GSA Annual Meeting in Phoenix, Arizona, USA - 2019

Paper No. 170-6
Presentation Time: 9:35 AM

DISTRIBUTED VOLCANISM PRESERVES THE TECTONIC RECORD ON MARS AND EARTH (Invited Presentation)


RICHARDSON, Jacob A.1, SUTTON, Sarah S.2, WHELLEY, Patrick L.3, DENG, Fanghui4, BLEACHER, Jacob E.5, CONNOR, Charles4, HAMILTON, Christopher W.2 and GLAZE, Lori S.6, (1)Department of Astronomy, University of Maryland, College Park, MD 20742; Planetary Geology, Geophysics and Geochemistry Lab, Goddard Space Flight Center, Greenbelt, MD 20771, (2)Lunar and Planetary Laboratory, University of Arizona, 1629 E. University Blvd., Tucson, AZ 85721, (3)Planetary Geology, Geophysics and Geochemistry Lab, Goddard Space Flight Center, Greenbelt, MD 20771; Department of Astronomy, University of Maryland, College Park, MD 20742, (4)School of Geosciences, University of South Florida, 4202 E. Fowler Avenue, NES 107, Tampa, FL 33620-5550, (5)Planetary Geology, Geophysics and Geochemistry Lab, Goddard Space Flight Center, Greenbelt, MD 20771, (6)Planetary Science Division, NASA, Washington, DC 20024

The Tharsis Volcanic Province on Mars hosts not only the largest volcanic edifices in the Solar System, but also the largest concentration of small volcanoes that formed from distributed-style volcanism on Mars. These small volcanoes have diameters of 1-10s of km, an order of magnitude larger than their terrestrial counterparts, and their morphologies include isolated lava flows, shield volcanoes, and cinder cones. We have mapped over 1000 distributed volcanic vents within Tharsis, whose modeled eruptive dates span at least 3 Ga with the youngest vents forming within the past 100 Ma. These vents lie across Tharsis, both adjacent to the large central volcanoes and as distant, isolated volcano clusters. As ~90% of vents at Tharsis are elongate—and likely formed parallel to an underlying parent dike—distributed vents serve as timestamps of the stress regime of Tharsis when they each were formed through volcanic eruption. The wide range of time and space that these vents cover make them ideal for unraveling the history of a volcanic province that has repaved one-quarter of the martian surface. We identify clusters of these vents whose dominant orientations appear to be governed by 1) large central volcanoes, 2) regional fossae, or 3) Tharsis-wide fracture sets.

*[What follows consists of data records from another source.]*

-- ==== Sys2Proof/Laws/Sparse.lean ====
section
/-! SUPPORT. Laws of sparse stores: a read after a write gives the value written, a write leaves every other key alone, and every
operation keeps the canonical form. -/
set_option Elab.async false
namespace Sys2Proof.Sparse

variable {α : Type}

theorem find_insert_same (m : Sparse α) (k : Nat) (v : α) : find (insert m k v) k = some v := by
  induction m with
  | nil => simp [insert, find]
  | cons a m ih =>
    obtain ⟨j, w⟩ := a
    unfold insert
    split
    · simp [find]
    · split
      · simp [find]
      · rename_i h
        simp [find, h, ih]
theorem find_insert_ne (m : Sparse α) (k j : Nat) (v : α) (h : k ≠ j) : find (insert m k v) j = find m j := by
  induction m with
  | nil => simp [insert, find, h]
  | cons a m ih =>
    obtain ⟨i, w⟩ := a
    unfold insert
    split
    · simp [find, h]
    · split
      · rename_i h2
        subst h2
        simp [find, h]
      · simp only [find, ih]
theorem getD_insert_same (m : Sparse α) (k : Nat) (v d : α) : getD (insert m k v) k d = v := by simp [getD, find_insert_same]
theorem getD_insert_ne (m : Sparse α) (k j : Nat) (v d : α) (h : k ≠ j) : getD (insert m k v) j d = getD m j d := by
  simp [getD, find_insert_ne m k j v h]

theorem risingFrom_mono (m : Sparse α) (a b : Nat) (h : a ≤ b) (hm : risingFrom b m = true) : risingFrom a m = true := by
  cases m with
  | nil => rfl
  | cons x m =>
    obtain ⟨k, v⟩ := x
    simp only [risingFrom, Bool.and_eq_true, decide_eq_true_eq] at *
    exact ⟨by omega, hm.2⟩
theorem find_below (m : Sparse α) (lo k : Nat) (hm : risingFrom lo m = true) (h : k < lo) : find m k = none := by
  induction m generalizing lo with
  | nil => rfl
  | cons x m ih =>
    obtain ⟨j, v⟩ := x
    simp only [risingFrom, Bool.and_eq_true, decide_eq_true_eq] at hm
    simp only [find]
    rw [if_neg (by omega)]
    exact ih (j + 1) hm.2 (by omega)
theorem risingFrom_insert (m : Sparse α) (lo k : Nat) (v : α) (h : lo ≤ k) (hm : risingFrom lo m = true) : risingFrom lo (insert m k v) = true := by
  induction m generalizing lo with
  | nil => simp [insert, risingFrom, h]
  | cons x m ih =>
    obtain ⟨j, w⟩ := x
    simp only [risingFrom, Bool.and_eq_true, decide_eq_true_eq] at hm
    unfold insert
    split
    · simp only [risingFrom, Bool.and_eq_true, decide_eq_true_eq]
      exact ⟨h, by omega, hm.2⟩
    · split
      · subst_vars
        simp only [risingFrom, Bool.and_eq_true, decide_eq_true_eq]
        exact ⟨h, hm.2⟩
      · simp only [risingFrom, Bool.and_eq_true, decide_eq_true_eq]
        exact ⟨hm.1, ih (j + 1) (by omega) hm.2⟩
theorem risingFrom_erase (m : Sparse α) (lo k : Nat) (hm : risingFrom lo m = true) : risingFrom lo (erase m k) = true := by
  induction m generalizing lo with
  | nil => rfl
  | cons x m ih =>
    obtain ⟨j, w⟩ := x
    simp only [risingFrom, Bool.and_eq_true, decide_eq_true_eq] at hm
    unfold erase
    split
    · exact risingFrom_mono m lo (j + 1) (by omega) hm.2
    · simp only [risingFrom, Bool.and_eq_true, decide_eq_true_eq]
      exact ⟨hm.1, ih (j + 1) hm.2⟩
theorem risingFrom_filter (m : Sparse α) (lo : Nat) (p : Nat × α → Bool) (hm : risingFrom lo m = true) :
    risingFrom lo (List.filter p m) = true := by
  induction m generalizing lo with
  | nil => rfl
  | cons x m ih =>
    obtain ⟨j, w⟩ := x
    simp only [risingFrom, Bool.and_eq_true, decide_eq_true_eq] at hm
    rw [List.filter_cons]
    split
    · simp only [risingFrom, Bool.and_eq_true, decide_eq_true_eq]
      exact ⟨hm.1, ih (j + 1) hm.2⟩
    · exact risingFrom_mono _ lo (j + 1) (by omega) (ih (j + 1) hm.2)

/-- A write keeps the canonical form. -/
theorem wf_insert (m : Sparse α) (k : Nat) (v : α) (hm : wf m = true) : wf (insert m k v) = true := risingFrom_insert m 0 k v (Nat.zero_le k) hm
/-- Unlisting a key keeps the canonical form. -/
theorem wf_erase (m : Sparse α) (k : Nat) (hm : wf m = true) : wf (erase m k) = true := risingFrom_erase m 0 k hm
/-- A write that unlists the value of an unlisted key keeps the canonical form. -/
theorem wf_put [DecidableEq α] (m : Sparse α) (d : α) (k : Nat) (v : α) (hm : wf m = true) : wf (put m d k v) = true := by
  unfold put
  split
  · exact wf_erase m k hm
  · exact wf_insert m k v hm
/-- Unlisting the keys that fail a test keeps the canonical form. -/
theorem wf_filter (m : Sparse α) (p : Nat × α → Bool) (hm : wf m = true) : wf (List.filter p m) = true := risingFrom_filter m 0 p hm

theorem find_erase_same (m : Sparse α) (k : Nat) (hm : wf m = true) : find (erase m k) k = none := by
  unfold wf at hm
  generalize 0 = lo at hm
  induction m generalizing lo with
  | nil => rfl
  | cons x m ih =>
    obtain ⟨j, w⟩ := x
    simp only [risingFrom, Bool.and_eq_true, decide_eq_true_eq] at hm
    unfold erase
    split
    · exact find_below m (j + 1) k hm.2 (by omega)
    · rename_i h
      simp only [find]
      rw [if_neg h]
      exact ih (j + 1) hm.2
theorem find_erase_ne (m : Sparse α) (k j : Nat) (h : k ≠ j) : find (erase m k) j = find m j := by
  induction m with
  | nil => rfl
  | cons x m ih =>
    obtain ⟨i, w⟩ := x
    unfold erase
    split
    · rename_i h2
      subst h2
      simp [find, h]
    · simp only [find, ih]
/-- A read after a `put` gives the value put. -/
theorem getD_put_same [DecidableEq α] (m : Sparse α) (d : α) (k : Nat) (v : α) (hm : wf m = true) : getD (put m d k v) k d = v := by
  unfold put
  split
  · subst_vars
    simp [getD, find_erase_same m k hm]
  · exact getD_insert_same m k v d
/-- A `put` leaves every other key alone. -/
theorem getD_put_ne [DecidableEq α] (m : Sparse α) (d : α) (k j : Nat) (v : α) (h : k ≠ j) : getD (put m d k v) j d = getD m j d := by
  unfold put
  split
  · simp [getD, find_erase_ne m k j h]
  · exact getD_insert_ne m k j v d h

end Sys2Proof.Sparse
end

Field research at terrestrial analogs of distributed martian volcanism provides insight into how these vents form in relation to regional stress patterns and central volcanoes. Pliocene magmatism injected dikes in the San Rafael Swell (Utah, USA) that are subparallel to each other despite minimal deviatoric stress during their emplacement. Further south in the Springerville volcanic field (Arizona, USA), Quaternary vent locations are found to be related to Proterozoic crustal structure. In Iceland, the 2014-5 Holuhraun lava field erupted from a 1.5 km fissure that eventually coalesced into a single 500-m long spatter rampart. This NE fissure formed coaligned with an underlying dike that propagated radially from the Bárðarbunga volcano before realigning NE along the regional spreading center. We compare volcanism in these analog sites to the variety of distributed volcano clusters at Tharsis.